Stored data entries

-- ==== Sys2Proof/Tests/Slice0.lean ====
section
/-! SUPPORT. The model's own tests: ill-formed terms, words of the spec's encoding examples, worked examples of the spec,
and for the hypotheses of each statement a state and operands that meet them together. -/
namespace Sys2Proof.Tests
open Sys2Proof Sys2Proof.Machine Sys2Proof.Claims
set_option Elab.async false

/-- A machine whose unit u runs a launch, with sequencer q about to issue, its context as f leaves it. -/
def one (u : Nat) (q : SeqId) (f : Ctx → Ctx) : State :=
  { State.reset with
    cores := [(u, { Core.zero with ctx := f { Ctx.zero with lid := 1, gran := 8, clk := 10, valloc := 32, s := { Seq.zero with run := true } } })]
    turn := ⟨u, q⟩ }
/-- Sequencer q of unit 0. -/
def plain (q : SeqId) : State := one 0 q id
/-- Sequencer S of unit 0 with x1 = a, x2 = b. -/
def regs (a b : Word) : State := one 0 .S fun c => { c with x := (c.x.set 1 a).set 2 b }
/-- The state that exec gives, or reset. -/
noncomputable def after (i : Instr) (s : State) : State :=
  match exec i s with
  | .next t => t
  | _ => .reset
/-- The last entry of the pipeline of the sequencer whose turn it is: destination, value and latency. -/
def entry (s : State) : Option (Nat × Nat × Nat) := s.mySeq.ring.getLast?.map fun l => (l.dst.toNat, l.val.toNat, l.due - s.me.clk)

/-- The cause that the last try raised. -/
def cause (s : State) : Option Nat :=
  match s.verdict with
  | .raised _ c => some c.code.toNat
  | _ => none
/-- Whether exec gives just this next state. -/
noncomputable def gives (i : Instr) (s t : State) : Bool :=
  match exec i s with
  | .next t' => decide (t' = t)
  | _ => false
/-- The state s with the program counter of its turn at pc. -/
def atPc (s : State) (pc : Word) : State := s.modSelf fun x => { x with pc := pc }
/-- The own scratchpad of unit 0 holds l from offset a up; x1 = 2^63 + off. -/
def pad (a : Nat) (l : List Byte) (x1 x2 : Word) : State := (regs x1 x2).modCore 0 fun k => { k with spad := k.spad.wrL (atAddr a l) }
/-- An address of the own scratchpad. -/
def loc (off : Nat) : Word := BitVec.ofNat 64 (2 ^ 63 + off)
/-- A cluster-window address of cluster index k, a control register and a table word. -/
def win (k off : Nat) : Word := BitVec.ofNat 64 (2 ^ 63 + 0x1000000 + 0x200000 * k + off)
def ctl (off : Nat) : Word := BitVec.ofNat 64 (2 ^ 63 + 0x8000000 + off)
def mcw (off : Nat) : Word := BitVec.ofNat 64 (2 ^ 63 + 0x4000000 + off)
/-- The S of a stack core with x1 = a. -/
def stk (a : Word) : State := one 384 .S fun c => { c with mode := .stack, x := c.x.set 1 a }
/-- A ring entry that waits for access a. -/
def waits (a : Nat) : Land := ⟨50, true, .reg, false, 3, 0, 0, a, none, true⟩
/-- Unit 0 with a handler image in its shadow bank; the handler runs where h holds. -/
def handled (h : Bool) : State :=
  (regs 0 5).modCore 0 fun k => { k with himg := 0x1000, bankKind := .handler, ctx := { k.ctx with handler := h }, bank := { k.bank with lid := 7, gran := 2, mode := .elastic } }
/-- A launch with this identity that runs. -/
def running (id : Nat) : Launch := ⟨id, 0, List.replicate 32 0, false, 0, 0, 0, .running, 0, 0, 0, 0, 0⟩

/-! Scalar results. -/

theorem wit_scalarSources : sOk 0 0 [31, 31] = true ∧ sOk 0 39 [62, 58] = true ∧ sOk 1 59 [0, 32] = true ∧ sOk 0 59 [0, 31, 60] = true ∧
    sOk 0 1 [1] = true ∧ sOk 0 59 [] = true ∧ sOk 0 39 [39] = true := by decide +kernel
theorem test_twoSources : (table34.all fun e => gives (e.1 0 3 1 2) (regs (-7) 66)
    (sGives (regs (-7) 66) [1, 2] 0 3 (e.2.2 (-7) 66) e.2.1)) = true := by decide +kernel
theorem test_division : (table71.all fun e => gives (e.1 1 59 1 2) (regs (-7) 2) (sGives (regs (-7) 2) [1, 2] 1 59 (e.2 (-7) 2) 18) &&
    gives (e.1 0 39 1 2) (regs (2 ^ 63) (-1)) (sGives (regs (2 ^ 63) (-1)) [1, 2] 0 39 (e.2 (2 ^ 63) (-1)) 18) &&
    gives (e.1 0 39 1 59) (regs 9 0) (sGives (regs 9 0) [1, 59] 0 39 (e.2 9 0) 18)) = true := by decide +kernel
theorem test_immediates : ((immRows 0 3 1 0xFFF ++ shiftRows 0 3 1 63).all fun e => gives e.1 (regs (-5) 0)
    (sGives (regs (-5) 0) [1] 0 3 (e.2 (-5)) 1)) = true := by decide +kernel
theorem test_bits : entry (after (.clz 0 3 1) (regs 1 0)) = some (3, 63, 1) ∧ entry (after (.clz 0 3 1) (regs 0 0)) = some (3, 64, 1) ∧
    entry (after (.popc 0 3 1) (regs 0xF0F 0)) = some (3, 8, 1) := by decide +kernel
theorem test_movk : entry (after (.movk 0 1 3 0x8000) (regs 0x10 0)) = some (1, 0x8000000000000010, 1) := by decide +kernel
theorem test_movi_adr_sel : entry (after (.movi 0 1 0x3FFFF) (plain .S)) = some (1, 2 ^ 64 - 1, 1) ∧
    entry (after (.adr 0 1 3) (plain .S)) = some (1, 12, 1) ∧ entry (after (.sel 0 3 1 2 59) (regs 5 6)) = some (3, 6, 1) := by decide +kernel
/-- R45: 1 + 2^-24 rounds to even; 16777216 does not fit 24 bits plus one. -/
theorem test_floats : entry (after (.faddF32 0 3 1 2 0) (regs 0x3F800000 0x33800000)) = some (3, 0x3F800000, 4) ∧
    entry (after (.fsubF32 0 3 1 2 0) (regs 0x3F800000 0x3F800000)) = some (3, 0, 4) ∧
    entry (after (.fmulF32 0 3 1 2 0) (regs 0x40000000 0xC0400000)) = some (3, 0xC0C00000, 4) ∧
    entry (after (.fmaF32 0 0 3 1 2 59) (regs 0x40000000 0x40400000)) = some (3, 0x40C00000, 4) := by decide +kernel
theorem wit_rounding : Rm.ofCode 0 = some .rne ∧ (Rm.ofCode 3).isSome = true ∧ sOk 0 3 [1, 2] = true ∧ sOk 0 3 [1, 2, 40] = true := by decide +kernel
theorem test_floatRows : (table35.all fun e => gives (e.1 3 0 3 1 2) (regs 0x3F800001 0x33800000)
      (sGives (regs 0x3F800001 0x33800000) [1, 2] 0 3 (BitVec.ofNat 64 (e.2 ((Rm.ofCode 3).getD .rne) (decodeF .fp32 0x3F800001) (decodeF .fp32 0x33800000))) 4)) &&
    (table77.all fun e => gives (e.1 0 3 1 2) (regs 0x3F800001 0xFFC00000)
      (sGives (regs 0x3F800001 0xFFC00000) [1, 2] 0 3 (BitVec.ofNat 64 (e.2 (decodeF .fp32 0x3F800001) (decodeF .fp32 0xFFC00000))) 4)) &&
    (table36.all fun e => gives (e.1 0 3 1 1) (regs 0xBFC00000 0)
      (sGives (regs 0xBFC00000 0) [1] 0 3 (e.2 ((Rm.ofCode 1).getD .rne) 0xBFC00000) 4)) = true := by decide +kernel
theorem test_floatConvert : entry (after (.fcvtF32Bf16 0 3 1) (regs 0xFFFF3FC0 0)) = some (3, 0x3FC00000, 4) ∧
    entry (after (.fcvtS64F32 0 3 1 0) (regs 0xBFC00000 0)) = some (3, 2 ^ 64 - 2, 4) ∧
    entry (after (.fnegF32 0 3 1) (regs 0x3F800000 0)) = some (3, 0xBF800000, 1) := by decide +kernel

/-! Operand codes, frames, results, loops. -/

theorem wit_illegalCode : dstOk 0 40 = false ∧ sOk 0 1 [63] = false ∧ sOk 1 1 [1] = false ∧ sOk 0 1 [0, 1, 2] = false := by decide +kernel
theorem test_illegalCode : cause (after (.add 0 1 63 2) (plain .S)) = some 1 ∧ cause (after (.add 0 40 1 2) (plain .S)) = some 1 := by decide +kernel
theorem wit_frame : (plain .S).turn.q = .S ∧ (plain .S).me.lid ∉ (plain .S).misc.recording ∧ (plain .S).me.lid ∉ (plain .S).misc.replay ∧
    (after (.add 0 1 2 3) (plain .S)).verdict = .issued := by decide +kernel
theorem wit_resultsDue : (plain .S).runs 0 = true ∧ (plain .S).lateFreeze 0 = false := by decide +kernel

**Required action:** Find every line in the records that has the word "getD". Copy those lines.

**Written response:**
      (sGives (regs 0x3F800001 0x33800000) [1, 2] 0 3 (BitVec.ofNat 64 (e.2 ((Rm.ofCode 3).getD .rne) (decodeF .fp32 0x3F800001) (decodeF .fp32 0x33800000))) 4)) &&
      (sGives (regs 0xBFC00000 0) [1] 0 3 (e.2 ((Rm.ofCode 1).getD .rne) 0xBFC00000) 4)) = true := by decide +kernel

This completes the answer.